Before the relevance of remarks on the effects of unfair FPF UEFA decided, Monday, June 29, 2015, to ease the device “making the criteria more flexible assessments to encourage investment” . But cold shower for Paris Saint Germain, he was not, at this time, no way to challenge the sanctions which the club was subject (management of payroll and restricted envelope of € 60 million on the transfer market ) … UEFA in small secretive, differed its announcement on the review of the Parisian club finances: gold -that the landmark information of the early July- accounts PSG would already returned to the balance or a season rather than commitments! This justifies in the eyes of the European body, lifting sanctions . The Paris SG fans can resume dreaming …

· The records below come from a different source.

-- ==== Sys2Proof/Machine/Flags.lean ====
section
/-! DEFINITION. Flags and status words the host reads: the register window (R159, R178; 11, Register Window), the INT output
(R171), and the flag bytes of the snapshots (11, QUERY_PORT sections). -/

namespace Sys2Proof.Machine

open Sys2Proof

/-- The engine state's code in STATUS bits 1:0. -/
def EngineState.code : EngineState → Nat
  | .stopped => 0
  | .running => 1
  | .halted => 2

/-- The cause's code in STATUS bits 6:4. -/
def HaltCause.code : HaltCause → Nat
  | .none => 0
  | .config => 1
  | .cmdIndex => 2
  | .rptIndex => 3
  | .fetchBus => 4
  | .writeBus => 5

/-- CTRL as read: 0 ENABLE, 1 SOFT_RESET (reads 0), 2 REPORT_IE, 3 ERROR_IE. -/
def Qe.ctrl (q : Qe) : Word32 := BitVec.ofNat 32 (bit q.enable + 4 * bit q.reportIe + 8 * bit q.errorIe)

/-- STATUS as read: 1:0 engine state, 6:4 cause. -/
def Qe.status (q : Qe) : Word32 := BitVec.ofNat 32 (q.engine.code + 16 * q.cause.code)

/-- INT as read: 0 REPORT, 1 ERROR. -/
def Qe.int (q : Qe) : Word32 := BitVec.ofNat 32 (bit q.intReport + 2 * bit q.intError)

/-- The register at a word offset of the window; offsets 0x30 to 0x3C read 0 (R178). -/
def Qe.readReg (q : Qe) (offset : Nat) : Word32 :=
  match offset with
  | 0x00 => Config.ident
  | 0x04 => q.ctrl
  | 0x08 => q.status
  | 0x0C => q.int
  | 0x10 => q.cmdBase
  | 0x14 => q.cmdSize
  | 0x18 => q.cmdTail
  | 0x1C => q.cmdHead
  | 0x20 => q.rptBase
  | 0x24 => q.rptSize
  | 0x28 => q.rptHead
  | 0x2C => q.rptTail
  | _ => 0

/-- A byte read of the window: a narrower read returns the addressed bytes of the register (R178). -/
def Qe.readByte (q : Qe) (offset : Nat) : Byte :=
  (q.readReg (offset - offset % 4)).extractLsb' (8 * (offset % 4)) 8

/-- The value the host reads from a register of the window (R159). -/
def State.readReg (s : State) (offset : Nat) : Word32 := s.qe.readReg offset

/-- The INT output (R171). -/
def State.intPin (s : State) : Bool := (s.qe.intReport && s.qe.reportIe) || (s.qe.intError && s.qe.errorIe)

/-- A size register the enable accepts: a power of two from 16 to 1024 (R160). -/
def sizeOk (size : Word32) : Bool := [16, 32, 64, 128, 256, 512, 1024].contains size.toNat

/-- A ring the enable accepts: its base a multiple of 32 and its last byte within the 32-bit address space (R160). -/
def ringOk (base size : Word32) : Bool :=
  sizeOk size && base.toNat % 32 = 0 && base.toNat + 32 * size.toNat - 1 < 4294967296

/-- Bits of a flag byte, least significant first. -/
def flagByte : List Bool → Nat
  | [] => 0
  | b :: rest => bit b + 2 * flagByte rest

end Sys2Proof.Machine
end

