-- ==== Sys2Proof/Machine/Preempt.lean ====
section
/-! DEFINITION. What BP chooses at the end of an admission pass: victim order (R128), the preemption step (R35, R126 to R128)
and the shrink evaluation (R135 to R137). The orders it sends stand in `pool.orders` until LC takes them (entry 10). -/

namespace Sys2Proof.Machine

open Sys2Proof

/-- BP sends orders to LC. -/
def State.sendOrders (s : State) (os : List PoolOrder) : State := s.modPool fun b => { b with orders := b.orders ++ os }

/-! ### Victim order (R128) -/

/-- Victim order: priority number descending, most recent grant first (a port with none last), port number descending. -/
def State.victimBefore (s : State) (a b : PortNo) : Bool :=
  let pa := (s.entry a).policy.priority
  let pb := (s.entry b).policy.priority
  let ga := (s.grantRecord a).elim 0 (· + 1)
  let gb := (s.grantRecord b).elim 0 (· + 1)
  pb < pa || (pa = pb && (gb < ga || (ga = gb && b < a)))

/-- A port at its place in victim order. -/
def State.insertVictim (s : State) (p : PortNo) : List PortNo → List PortNo
  | [] => [p]
  | x :: rest => if s.victimBefore p x then p :: x :: rest else x :: s.insertVictim p rest

/-- The ports that pass a test, in victim order. -/
def State.victims (s : State) (ok : PortNo → Bool) : List PortNo :=
  (allPorts.filter ok).foldr (fun p l => s.insertVictim p l) []

/-- What a victim's cut to tier 0 frees: held units less the floor (R128, R136). -/
def State.gain (s : State) (p : PortNo) : Nat := (s.entry p).held - (s.entry p).floor

/-- Victims from the first until an amount is covered or they run out (R128, R136). -/
def State.take (s : State) (amount : Int) : List PortNo → List PortNo
  | [] => []
  | p :: rest => if amount ≤ 0 then [] else p :: s.take (amount - s.gain p) rest

/-! ### Preemption (R35, R126 to R128) -/

/-- A port eligible as a preemption victim for a head of this priority (R127). -/
def State.preemptable (s : State) (head : Nat) (p : PortNo) : Bool :=
  let e := s.entry p
  e.state = .powered && e.tier != 0 && e.policy.preemptible && head < e.policy.priority && e.lowering.isNone

/-- The head that the preemption step serves, if the condition of R35 holds. -/
def State.preemptHead (s : State) : Option WaitEntry :=
  match s.pool.waitList with
  | w :: _ =>
    if s.pool.preemption && !s.pool.shrinking && !s.pool.fits w && (s.impatient w).isNone then some w else none
  | [] => none

/-- The shortfall of a head (R126). -/
def State.shortfall (s : State) (w : WaitEntry) : Int :=
  (w.need : Int) - ((s.pool.target : Int) - s.pool.committed) - s.incoming

/-- The victims of the preemption step, none where its condition does not hold (R126 to R128). -/
def State.preemptVictims (s : State) : List PortNo :=
  match s.preemptHead with
  | some w => s.take (s.shortfall w) (s.victims (s.preemptable w.priority))
  | none => []

/-- The preemption step: a cut order for each victim (R126 to R128). -/
def State.preempt (s : State) : State := s.sendOrders (s.preemptVictims.map .preempt)

/-! ### Shrink evaluation (R135 to R137) -/

/-- The excess of an evaluation (R135). -/
def State.excess (s : State) : Int := (s.pool.committed : Int) - s.incoming - s.pool.target

/-- A port a shrink may cut: POWERED or in an AWAIT phase, above tier 0, and LC is not lowering it (R136). -/
def State.shrinkable (s : State) (p : PortNo) : Bool :=
  let e := s.entry p
  (e.state = .powered || e.awaiting) && e.tier != 0 && e.lowering.isNone

/-- The victims of an evaluation's cut step (R136). -/
def State.shrinkVictims (s : State) : List PortNo := s.take s.excess (s.victims s.shrinkable)

/-- Work in flight on a port (R137): it is in CUTTING or GRANTING, or LC is lowering it. -/
def State.inFlight (s : State) (p : PortNo) : Bool :=
  let e := s.entry p
  e.state = .cutting || e.granting || e.lowering.isSome

/-- A candidate for floor withdrawal (R137): POWERED or in an AWAIT phase, at its floor. -/
def State.withdrawable (s : State) (p : PortNo) : Bool :=
  let e := s.entry p
  (e.state = .powered || e.awaiting) && e.tier = 0

/-- The floor withdrawal an evaluation may order (R137): of the first candidate alone, with nothing in flight. -/
def State.withdrawal (s : State) : List PortNo :=
  if allPorts.any s.inFlight then [] else (s.victims s.withdrawable).take 1

/-- A shrink evaluation (R135): cut orders (R136), or where there is no victim the withdrawal of a floor (R137). -/
def State.evaluate (s : State) : State :=
  if s.pool.shrinking && decide (0 < s.excess) then
    let chosen := s.shrinkVictims
    s.sendOrders (if chosen.isEmpty then s.withdrawal.map .withdraw else chosen.map .shrink)
  else s

/-! ### The pass (R32, R33) -/

/-- BP runs an admission pass (R32, R33, R36), and at its end the preemption step and the shrink evaluation. -/
def State.runPass (s : State) : State := ((s.passes (s.pool.waitList.length + 1)).preempt).evaluate

end Sys2Proof.Machine
end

PSG one day in a closed European league?

What can we learn from this post in two UEFA? Obviously, the organization headed by Michel Platini wanted to say that the FPF is not dead and the sanitation target of European club finances remains a priority. But the device, because it penalizes clubs can enjoy an outdoor windfall therefore “ any benefit ” to European football, could not remain in the state. By lifting sanctions against PSG, a form of equity (between mature and emerging clubs clubs in Europe) has been restored. A hexagonal scale, however, the gap may widen between the club from the capital and other French clubs. PSG will, of course, increasingly favoring continental tournaments (at the expense of national competitions?). Will it be to take the plunge and join the other European heavyweights in a closed league (or a Premier League extended)? That is indeed the question that will itch the largest in Europe in the coming years.